The Cancer Research Institute (CRI) iAtlas is an interactive web platform and a set of analytic tools for studying interactions between tumors and the immune microenvironment. These tools allow researchers to explore associations between a variety of genomic characterizations of immune response, clinical phenotypes, germline genetics, and response to immunotherapy. Immune checkpoint inhibitor analysis modules allow for interactive exploration of the relationship between possible biomarkers of immune response and the outcome of response to checkpoint blockade, by direct comparison and using multivariable statistical models. Underlying these modules is a harmonization of primary sequencing data from 12 immuno-oncology trials with genomics data and matched clinical data available in the public domain. iAtlas also allows researchers to identify how tumor-intrinsic alterations, including mutations, copy-number alterations, and neoantigens relate to the immune microenvironment as evidenced in cancer genomic studies.
Patient-derived cancer models have become an essential tool in both cancer research, drug development and preclinical studies. Each model type - PDX, organoid and cell line - offers unique advantages and is better suited for specific research areas. Researchers, clinicians, bioinformaticians and analytical tool developers face the challenge of navigating a complex landscape to find suitable models and associated data across multiple commercial and academic resources without the benefit of shared data standards or interoperable data. CancerModels.Org aims to solve this problem by providing harmonized and integrated model attributes to support consistent searching across the originating resources.
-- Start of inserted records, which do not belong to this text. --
/-- The registers of page DENSE (08 R257). -/
def rowsDENSE : List RegRow :=
[⟨0x040, 1, 4, 0, 0, 0, 0, 0, 0⟩,
   ⟨0x044, 1, 4, 0, 0, 0, 0, 0, 0⟩,
   ⟨0x048, 1, 4, 0, 0, 0, 0, 0, 0xFFFFFFFF⟩,
   ⟨0x04C, 1, 4, 0, 0, 0, 0, 0, 0xFFFFFFFF⟩,
   ⟨0x050, 1, 4, 0, 0, 0, 0, 0, 0xFFFFFFFF⟩,
   ⟨0x054, 1, 4, 0, 0, 0, 0, 0, 0xFFFFFFFF⟩,
   ⟨0x058, 1, 4, 0, 0, 0, 0, 0, 0xFFFFFFFF⟩,
   ⟨0x05C, 1, 4, 0, 0, 0, 0, 0, 0xFFFFFFFF⟩,
   ⟨0x060, 1, 4, 0, 0, 0, 0, 0, 0xFFFFFFFF⟩,
   ⟨0x064, 1, 4, 0, 0, 0, 0, 0, 0xFFFFFFFF⟩,
   ⟨0x068, 1, 4, 0, 0, 0, 0, 0, 0xFFFFFFFF⟩,
   ⟨0x06C, 1, 4, 0, 0, 0, 0, 0, 0xFFFFFFFF⟩,
   ⟨0x070, 1, 4, 0, 0, 0, 0, 0, 0⟩,
   ⟨0x074, 1, 4, 0, 0, 0, 0, 0, 0xFFFFFFFF⟩,
   ⟨0x078, 1, 4, 0, 0, 0, 0, 0, 0xFFFFFFFF⟩]

/-- The registers of page DENSECFG (08 R258). -/
def rowsDENSECFG : List RegRow :=
[⟨0x040, 1, 4, 0, 0, 0x7, 0, 0, 0⟩,
   ⟨0x044, 1, 4, 0, 0, 0x1FFF, 0, 0, 0⟩,
   ⟨0x048, 1, 4, 0x1, 0, 0x3FF07FF, 0, 0, 0⟩,
   ⟨0x04C, 1, 4, 0, 0, 0x8003FFFF, 0, 0, 0⟩,
   ⟨0x050, 1, 4, 0, 0, 0x1FFF, 0, 0, 0⟩,
   ⟨0x054, 1, 4, 0x8000, 0xFFFF, 0, 0, 0, 0⟩,
   ⟨0x058, 4, 4, 0, 0, 0x1FFF, 0, 0, 0⟩,
   ⟨0x068, 1, 4, 0x3E8, 0xFFFFF, 0, 0, 0, 0⟩,
   ⟨0x06C, 1, 4, 0, 0xF, 0, 0, 0, 0⟩,
   ⟨0x070, 1, 4, 0, 0, 0, 0, 0, 0⟩,
   ⟨0x074, 1, 4, 0, 0, 0, 0, 0, 0⟩,
   ⟨0x080, 8, 4, 0, 0xFFFFFFFF, 0, 0, 0, 0⟩]

/-- The registers of page EPOCH (09 R280). -/
def rowsEPOCH : List RegRow :=
[⟨0x040, 1, 4, 0, 0, 0, 0, 0, 0⟩,
   ⟨0x044, 1, 4, 0, 0, 0, 0, 0, 0⟩,
   ⟨0x080, 16, 4, 0x100, 0, 0x7FF, 0, 0, 0⟩]

/-- The registers of page ROAST (09 R281). -/
def rowsROAST : List RegRow :=
[⟨0x040, 1, 4, 0, 0, 0, 0, 0, 0⟩,
   ⟨0x044, 1, 4, 0, 0, 0, 0, 0, 0⟩,
   ⟨0x048, 1, 4, 0, 0, 0, 0, 0, 0xFFFFFFFF⟩,
   ⟨0x04C, 1, 4, 0, 0, 0, 0, 0, 0xFFFFFFFF⟩,
   ⟨0x050, 1, 4, 0, 0, 0, 0, 0, 0xFFFFFFFF⟩,
   ⟨0x054, 1, 4, 0, 0, 0, 0, 0, 0xFFFFFFFF⟩,
   ⟨0x058, 1, 4, 0, 0, 0, 0, 0, 0xFFFFFFFF⟩,
   ⟨0x05C, 1, 4, 0, 0, 0, 0, 0, 0xFFFFFFFF⟩,
   ⟨0x060, 1, 4, 0, 0, 0, 0, 0, 0xFFFFFFFF⟩,
   ⟨0x064, 1, 4, 0, 0, 0, 0, 0, 0xFFFFFFFF⟩,
   ⟨0x068, 1, 4, 0, 0, 0, 0, 0, 0xFFFFFFFF⟩,
   ⟨0x06C, 1, 4, 0, 0, 0, 0, 0, 0xFFFFFFFF⟩,
   ⟨0x070, 1, 4, 0, 0, 0, 0, 0, 0⟩,
   ⟨0x074, 1, 4, 0, 0, 0, 0, 0, 0xFFFFFFFF⟩,
   ⟨0x078, 1, 4, 0, 0, 0, 0, 0, 0xFFFFFFFF⟩,
   ⟨0x07C, 1, 4, 0, 0, 0, 0, 0, 0xFFFFFFFF⟩,
   ⟨0x080, 4, 4, 0, 0, 0, 0, 0, 0⟩,
   ⟨0x090, 4, 4, 0, 0, 0, 0, 0, 0⟩]

/-- The registers of page ROASTCFG (09 R282). -/
def rowsROASTCFG : List RegRow :=
[⟨0x040, 1, 4, 0x100, 0, 0xFF07, 0, 0, 0⟩,
   ⟨0x044, 1, 4, 0x1, 0xFFFFFFFF, 0, 0, 0, 0⟩,
   ⟨0x048, 1, 4, 0, 0, 0x7FFF1F, 0, 0, 0⟩,
   ⟨0x04C, 1, 4, 0x3FFFF, 0, 0x3FFFF, 0, 0, 0⟩,
   ⟨0x050, 1, 4, 0, 0, 0x3FFFF, 0, 0, 0⟩,
   ⟨0x054, 1, 4, 0, 0, 0x7FFF1F, 0, 0, 0⟩,
   ⟨0x058, 1, 4, 0, 0, 0xFFFF, 0, 0, 0⟩,
   ⟨0x05C, 1, 4, 0, 0x1F, 0, 0, 0, 0⟩,
   ⟨0x060, 1, 4, 0, 0x31F, 0, 0, 0, 0⟩,
   ⟨0x064, 1, 4, 0, 0xFFFFFFFF, 0, 0, 0, 0⟩,
   ⟨0x068, 1, 4, 0, 0x1FF, 0, 0, 0, 0⟩,
   ⟨0x06C, 1, 4, 0, 0xFFFFFFFF, 0, 0, 0, 0⟩,
   ⟨0x080, 4, 16, 0x3FFFF, 0, 0x8003FFFF, 0, 0, 0⟩,
   ⟨0x084, 4, 16, 0, 0, 0x3FFFF, 0, 0, 0⟩,
   ⟨0x088, 4, 16, 0x80000000, 0, 0xFFFFFFFF, 0, 0, 0⟩,
   ⟨0x08C, 4, 16, 0, 0, 0xF, 0, 0, 0⟩,
   ⟨0x0C0, 32, 4, 0, 0, 0x807FFF1F, 0, 0, 0⟩]

/-- The registers of page CSIRX (10 R304). -/
def rowsCSIRX : List RegRow :=
[⟨0x040, 1, 4, 0x300004, 0, 0xFF00FF, 0, 0, 0⟩,
   ⟨0x044, 1, 4, 0x9C4, 0, 0xFFF, 0, 0, 0⟩,
   ⟨0x048, 1, 4, 0, 0, 0xFF, 0, 0, 0⟩,
   ⟨0x04C, 1, 4, 0, 0, 0x11F1F3F, 0, 0, 0⟩,
   ⟨0x050, 1, 4, 0x3200000, 0, 0xFFFFFFFF, 0, 0, 0⟩,
   ⟨0x054, 1, 4, 0, 0xFFFFFFFF, 0, 0, 0, 0⟩,
   ⟨0x058, 1, 4, 0, 0xFFFFFFFF, 0, 0, 0, 0⟩,
   ⟨0x05C, 1, 4, 0, 0, 0xFFF0FFF, 0, 0, 0⟩,
   ⟨0x060, 1, 4, 0x10001000, 0, 0x1FFF1FFF, 0, 0, 0⟩,
   ⟨0x064, 1, 4, 0, 0, 0x377, 0, 0, 0⟩,
   ⟨0x068, 1, 4, 0, 0, 0xFFFFFF, 0, 0, 0⟩,
   ⟨0x06C, 1, 4, 0, 0x3F, 0, 0, 0, 0⟩,
   ⟨0x070, 1, 4, 0, 0x80FFFFFF, 0, 0, 0, 0⟩,
   ⟨0x074, 1, 4, 0, 0, 0xFFFF0F37, 0, 0, 0⟩,
   ⟨0x078, 1, 4, 0, 0, 0xFFF0FFF, 0, 0, 0⟩,
   ⟨0x07C, 1, 4, 0, 0, 0x1FFF1FFF, 0, 0, 0⟩,
   ⟨0x080, 1, 4, 0, 0, 0xFFFFFFFF, 0, 0, 0⟩,
   ⟨0x084, 1, 4, 0, 0, 0xFFFFFFFF, 0, 0, 0⟩,
   ⟨0x088, 1, 4, 0, 0, 0xFFFF, 0, 0, 0⟩]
The cBioPortal for Cancer Genomics is a resource for interactive exploration of multidimensional cancer genomics data sets. The goal of cBioPortal is to significantly lower the barriers between complex genomic data and cancer researchers by providing rapid, intuitive, and high-quality access to molecular profiles and clinical attributes from large-scale cancer genomics projects, and therefore to empower researchers to translate these rich data sets into biologic insights and clinical applications.
The Central Brain Tumor Registry of the United States (CBTRUS) is a not-for-profit research corporation, recognized by the international research community as the premier resource for annual histology-specific statistical information for all primary brain and other CNS tumors in the United States. The CBTRUS analytic database has been developed by compiling data from central (state) cancer registries, the District of Columbia, and Puerto Rico that include information on both malignant and non-malignant primary brain and other CNS tumors.
NCI's Childhood Cancer Data Initiative (CCDI) is building a community centered around childhood cancer care and research data. Through enhanced data sharing, we can improve our understanding of cancer biology to improve preventive measures, treatment, quality of life, and survivorship, as well as ensure that researchers learn from every child with cancer. While childhood cancers represent the leading cause of death in children over the age of 1, they are collectively rare, comprising about 1%-3% of cancers diagnosed annually in the United States. Information on diagnosis, treatment, and outcomes is often stored at the hospital or institution where a child is treated, making it difficult to answer scientific questions about childhood cancer. Sharing clinical care and research data generated by children's hospitals, clinics, or networks broadly with the community can help us learn faster and on a scale much larger than any single institution caring for children can learn on its own.